The FIRS namespace rules facilitate the programmatic creation of
lookups and searches, and ensure predictable results. The use of a
private namespace also help to segregate FIRS-related data from
other kinds of data which may reside on any participating server.
The FIRS namespace consists of three "layers", which are:
* A set of domainComponent relative distinguished names which
cumulatively identify a specific partition of the global
directory tree.
* A FIRS-specific entry which acts as a container for all of
the FIRS-related resource-specific child entries.

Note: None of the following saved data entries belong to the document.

-- ==== Sys2Proof/Machine/Cycle.lean ====
section
/-!
DEFINITION. One die edge of a station: how the events presented on it act together (01_unit_anatomy R19-R22, 03_counters R67-R84,
04_markers R87-R105, 07_sequence_ledger R161, 08_tensor R191-R201), and the commands that present them. The commands of one edge may
come in any order; each works the edge anew from what the station held before it, so that the record numbers, the counters and the
holds are those of the edge's events and not of their order.
-/

namespace Sys2Proof.Machine

/-! ## The view of a station's taps -/

/-- The status registers that a station's taps write, and KX_HUB_MESH_STAT, which counts what the mesh root blocks. -/
def tapRegs (n : Nat) : List Reg :=
  [Kx.stnMkStat n, Kx.stnPcsStat n, Kx.stnSeqStat n, Kx.stnFlStat n, Kx.stnCntStat n, Kx.stnTwStat0 n, Kx.stnTwStat1 n, Kx.stnTwNflag n,
    Kx.stnSkstat n, Kx.hubMeshStat] ++ (List.range 10).map fun k => Kx.stnCovf n k

/-- What the taps of station n can change, as it stands. -/
def State.tapView (s : State) (n : Nat) : TapView :=
  { stn := s.stn n, regs := (tapRegs n).map s.rd, hw := (tapRegs n).map fun r => sget s.hw r.off, watches := s.watches, mesh := s.mesh
    snaps := s.snaps, snapId := s.snapId }

/-- The state with what the taps of station n can change put back. -/
def State.putView (s : State) (n : Nat) (v : TapView) : State :=
  let s := ((tapRegs n).zip v.regs).foldl (fun (s : State) x => s.wr x.1 x.2) s
  let hw := ((tapRegs n).zip v.hw).foldl (fun (m : SMap HwUpd) x =>
    match x.2 with
    | some u => sput m x.1.off u
    | none => sdel m x.1.off) s.hw
  { s.setStn n v.stn with hw := hw, watches := v.watches, mesh := v.mesh, snaps := v.snaps, snapId := v.snapId }

/-! ## The presentations of an edge -/

/-- An observation presented at an edge; with `hold`, one that a held port presents as its hold ends, by its timeout or for room. -/
structure Pres where
  op : TapOp
  hold : Option (Hold × Bool) := none
  deriving DecidableEq, Repr

/-- Port of an observation, in the order of Table 1.1 of 01_unit_anatomy, and its tap; none for what no port presents. -/
def TapOp.port : TapOp → Option (Nat × Nat)
  | .lines e _ _ _ => some (0, e)
  | .beat e _ _ _ _ => some (1, e)
  | .retire e _ _ _ _ _ => some (2, e)
  | .flow e _ _ _ _ _ => some (3, e)
  | .tag e _ _ _ _ _ _ _ => some (4, e)
  | _ => none

/-- Place of an observation in its edge: slice, port, tap, ascending (01_unit_anatomy R20). -/
def State.presKey (s : State) (n : Nat) (o : TapOp) : Nat :=
  match o.port with
  | some (p, e) => s.sliceOf n e * 1024 + p * 64 + e
  | none => 0

/-- Insert by key, after those of the same key. -/
def insertBy {α : Type} (key : α → Nat) (x : α) : List α → List α
  | [] => [x]
  | y :: l => if key x < key y then x :: y :: l else y :: insertBy key x l

/-- Sort by key; those of the same key stay in order. -/
def sortBy {α : Type} (key : α → Nat) (l : List α) : List α := l.foldl (fun m x => insertBy key x m) []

* The resource-specific child entries which collectively
contain detailed information about the resources under the
control of the selected partition.
The namespace follows a right-to-left order.
As an example, Figure 1 shows an DNS domain resource entry named
"cn=example.com,cn=inetResources,dc=example,dc=com", which refers
to the "example.com" domain resource within the "cn=inetResources"
container under the "dc=example,dc=com" directory partition.
3.1. The domainComponent Hierarchy
The top-level of the namespace uses the domainComponent naming and
mapping rules specified in RFC 2247 [RFC2247], which maps DNS
domain names to domainComponent ("dc=") relative distinguished
names (RDNs). The full sequence of domainComponent RDNs map to an
equivalent scope of authority in the DNS namespace, and
cumulatively represent the root of a partition of the global LDAP
directory space. For example, Figure 1 shows the directory
partition of "dc=example,dc=com" which maps to the "example.com"
scope of authority from the DNS hierarchy.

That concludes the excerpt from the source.